In a significant opinion issued on August 23, 2024, the Federal Circuit vacated a district court’s award of attorneys’ fees under 35 U.S.C. § 285 in Realtime Adaptive Streaming LLC v. Sling TV, LLC, No. 23-1035. The decision serves as a clarifying reminder that the label “exceptional” requires more than a retrospective string of unfavorable rulings. It demands careful judicial scrutiny of the substantive merit of each supposed “red flag.”

Background

The litigation arose from Realtime’s assertion of several patents, including U.S. Patent No. 8,867,610 (“the ’610 patent”), which was ultimately found invalid under § 101. After prevailing at summary judgment and on appeal, DISH moved for attorneys’ fees. The district court granted the motion, identifying six “red flags” that allegedly should have warned Realtime of the weakness of its case.

These red flags included:

  1. The Google and Netflix district court decisions finding claims of the related ’535 patent ineligible under § 101.
  2. The Federal Circuit’s nonprecedential decision in Adaptive Streaming Inc. v. Netflix, Inc., 836 F. App’x 900 (Fed. Cir. 2020).
  3. IPR decisions invalidating claims of the ’535 patent.
  4. Non-final Office Actions during reexamination of the ’610 patent.
  5. A warning letter from DISH.
  6. Expert opinions from DISH’s technical expert, Dr. Alan Bovik.

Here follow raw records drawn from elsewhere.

/-! ## setHist -/

@[simp] theorem State.setHist_mode (s : State) (b : Byte) (v : BitVec 64) : (s.setHist b v).mode = s.mode := rfl
@[simp] theorem State.setHist_q (s : State) (b : Byte) (v : BitVec 64) : (s.setHist b v).q = s.q := rfl
@[simp] theorem State.setHist_pend (s : State) (b : Byte) (v : BitVec 64) : (s.setHist b v).pend = s.pend := rfl
@[simp] theorem State.setHist_out (s : State) (b : Byte) (v : BitVec 64) : (s.setHist b v).out = s.out := rfl
@[simp] theorem State.setHist_arg0 (s : State) (b : Byte) (v : BitVec 64) : (s.setHist b v).arg0 = s.arg0 := rfl
@[simp] theorem State.setHist_arg1 (s : State) (b : Byte) (v : BitVec 64) : (s.setHist b v).arg1 = s.arg1 := rfl
@[simp] theorem State.setHist_arg2 (s : State) (b : Byte) (v : BitVec 64) : (s.setHist b v).arg2 = s.arg2 := rfl
@[simp] theorem State.setHist_seq (s : State) (b : Byte) (v : BitVec 64) : (s.setHist b v).seq = s.seq := rfl
@[simp] theorem State.setHist_err (s : State) (b : Byte) (v : BitVec 64) : (s.setHist b v).err = s.err := rfl
@[simp] theorem State.setHist_errInfo (s : State) (b : Byte) (v : BitVec 64) : (s.setHist b v).errInfo = s.errInfo := rfl
@[simp] theorem State.setHist_errSeq (s : State) (b : Byte) (v : BitVec 64) : (s.setHist b v).errSeq = s.errSeq := rfl
@[simp] theorem State.setHist_doneIE (s : State) (b : Byte) (v : BitVec 64) : (s.setHist b v).doneIE = s.doneIE := rfl
@[simp] theorem State.setHist_errIE (s : State) (b : Byte) (v : BitVec 64) : (s.setHist b v).errIE = s.errIE := rfl
@[simp] theorem State.setHist_doneIP (s : State) (b : Byte) (v : BitVec 64) : (s.setHist b v).doneIP = s.doneIP := rfl
@[simp] theorem State.setHist_errIP (s : State) (b : Byte) (v : BitVec 64) : (s.setHist b v).errIP = s.errIP := rfl
@[simp] theorem State.setHist_hist (s : State) (b : Byte) (v : BitVec 64) : (s.setHist b v).hist = Memory.write 0 s.hist b.toNat v := rfl
@[simp] theorem State.setHist_node (s : State) (b : Byte) (v : BitVec 64) : (s.setHist b v).node = s.node := rfl
@[simp] theorem State.setHist_nodeCount (s : State) (b : Byte) (v : BitVec 64) : (s.setHist b v).nodeCount = s.nodeCount := rfl
@[simp] theorem State.setHist_treeValid (s : State) (b : Byte) (v : BitVec 64) : (s.setHist b v).treeValid = s.treeValid := rfl
@[simp] theorem State.setHist_treeIndex (s : State) (b : Byte) (v : BitVec 64) : (s.setHist b v).treeIndex = s.treeIndex := rfl
@[simp] theorem State.setHist_lut (s : State) (b : Byte) (v : BitVec 64) : (s.setHist b v).lut = s.lut := rfl
@[simp] theorem State.setHist_cbCount (s : State) (b : Byte) (v : BitVec 64) : (s.setHist b v).cbCount = s.cbCount := rfl
@[simp] theorem State.setHist_cbMaxlen (s : State) (b : Byte) (v : BitVec 64) : (s.setHist b v).cbMaxlen = s.cbMaxlen := rfl
@[simp] theorem State.setHist_buf (s : State) (b : Byte) (v : BitVec 64) : (s.setHist b v).buf = s.buf := rfl
@[simp] theorem State.setHist_cnt (s : State) (b : Byte) (v : BitVec 64) : (s.setHist b v).cnt = s.cnt := rfl
@[simp] theorem State.setHist_origCount (s : State) (b : Byte) (v : BitVec 64) : (s.setHist b v).origCount = s.origCount := rfl
@[simp] theorem State.setHist_compCount (s : State) (b : Byte) (v : BitVec 64) : (s.setHist b v).compCount = s.compCount := rfl
@[simp] theorem State.setHist_padding (s : State) (b : Byte) (v : BitVec 64) : (s.setHist b v).padding = s.padding := rfl
@[simp] theorem State.setHist_decO (s : State) (b : Byte) (v : BitVec 64) : (s.setHist b v).decO = s.decO := rfl
@[simp] theorem State.setHist_decC (s : State) (b : Byte) (v : BitVec 64) : (s.setHist b v).decC = s.decC := rfl
@[simp] theorem State.setHist_decP (s : State) (b : Byte) (v : BitVec 64) : (s.setHist b v).decP = s.decP := rfl
@[simp] theorem State.setHist_decEmitted (s : State) (b : Byte) (v : BitVec 64) : (s.setHist b v).decEmitted = s.decEmitted := rfl
@[simp] theorem State.setHist_decConsumed (s : State) (b : Byte) (v : BitVec 64) : (s.setHist b v).decConsumed = s.decConsumed := rfl
@[simp] theorem State.setHist_key (s : State) (b : Byte) (v : BitVec 64) : (s.setHist b v).key = s.key := rfl
@[simp] theorem State.setHist_phase (s : State) (b : Byte) (v : BitVec 64) : (s.setHist b v).phase = s.phase := rfl
@[simp] theorem State.setHist_acc (s : State) (b : Byte) (v : BitVec 64) : (s.setHist b v).acc = s.acc := rfl
@[simp] theorem State.setHist_idx (s : State) (b : Byte) (v : BitVec 64) : (s.setHist b v).idx = s.idx := rfl
@[simp] theorem State.setHist_cntTotal (s : State) (b : Byte) (v : BitVec 64) : (s.setHist b v).cntTotal = s.cntTotal := rfl
@[simp] theorem State.setHist_doneCount (s : State) (b : Byte) (v : BitVec 64) : (s.setHist b v).doneCount = s.doneCount := rfl
@[simp] theorem State.setHist_csym (s : State) (b : Byte) (v : BitVec 64) : (s.setHist b v).csym = s.csym := rfl
@[simp] theorem State.setHist_clen (s : State) (b : Byte) (v : BitVec 64) : (s.setHist b v).clen = s.clen := rfl
@[simp] theorem State.setHist_ccode (s : State) (b : Byte) (v : BitVec 64) : (s.setHist b v).ccode = s.ccode := rfl
@[simp] theorem State.setHist_result0 (s : State) (b : Byte) (v : BitVec 64) : (s.setHist b v).result0 = s.result0 := rfl
@[simp] theorem State.setHist_result1 (s : State) (b : Byte) (v : BitVec 64) : (s.setHist b v).result1 = s.result1 := rfl
@[simp] theorem State.setHist_result2 (s : State) (b : Byte) (v : BitVec 64) : (s.setHist b v).result2 = s.result2 := rfl
@[simp] theorem State.setHist_codew (s : State) (b : Byte) (v : BitVec 64) : (s.setHist b v).codew = s.codew := rfl
@[simp] theorem State.setHist_accesses (s : State) (b : Byte) (v : BitVec 64) : (s.setHist b v).accesses = s.accesses := rfl
@[simp] theorem State.setHist_turns (s : State) (b : Byte) (v : BitVec 64) : (s.setHist b v).turns = s.turns := rfl
@[simp] theorem State.setHist_reads (s : State) (b : Byte) (v : BitVec 64) : (s.setHist b v).reads = s.reads := rfl
@[simp] theorem State.setHist_draws (s : State) (b : Byte) (v : BitVec 64) : (s.setHist b v).draws = s.draws := rfl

The district court concluded that, in light of these events, Realtime’s “dogged pursuit” of the litigation rendered the case exceptional.

Federal Circuit: Some Red Flags Are Not So Red

On appeal, the Federal Circuit emphasized the discretion afforded to district courts under Octane Fitness, LLC v. ICON Health & Fitness, Inc., 572 U.S. 545 (2014), but reminded that such discretion is not unbounded. Relying on Highmark Inc. v. Allcare Health Mgmt. Sys., Inc., 572 U.S. 559 (2014), the court applied an abuse-of-discretion standard and found that the district court had erred in the weight—and in some cases, the very relevance—assigned to several of the six red flags.

Notably:

  • Google and Netflix Decisions: The Federal Circuit upheld their relevance, finding the claims in Realtime were “essentially the same in substance” as those invalidated in the earlier cases. These were fair warning signs of potential ineligibility.
  • Adaptive Streaming: By contrast, the court found this decision inapposite. The technology at issue was materially different, and the Federal Circuit criticized the district court for relying on a nonprecedential opinion without a rigorous comparison of claim language.
  • Board Decisions (IPRs and Reexams): The court distinguished prior art invalidity under §§ 102/103 from conventionality under Alice Step Two, citing Berkheimer v. HP Inc., 881 F.3d 1360, 1369 (Fed. Cir. 2018), and Bascom Global Internet Servs., Inc. v. AT&T Mobility LLC, 827 F.3d 1341, 1350 (Fed. Cir. 2016). The district court failed to bridge this analytical gap.
  • Notice Letter: The mere act of sending a letter threatening fees does not convert a case into an exceptional one. The Federal Circuit noted that such letters could become a routine tactic if courts accepted them as decisive evidence of exceptionality.
  • Expert Opinions: The court rejected the notion that a party’s failure to adopt the opposing expert’s views—absent a clear showing of meritless advocacy—could support a fee award. Competing expert declarations are a hallmark of patent litigation, not an aberration.

Practical Takeaways

The decision reinforces that fee awards must be grounded in a holistic and fact-specific analysis, not a checklist of litigation setbacks. While unfavorable precedent or IPR outcomes may legitimately raise concerns about a case’s merit, they do not by themselves justify shifting fees.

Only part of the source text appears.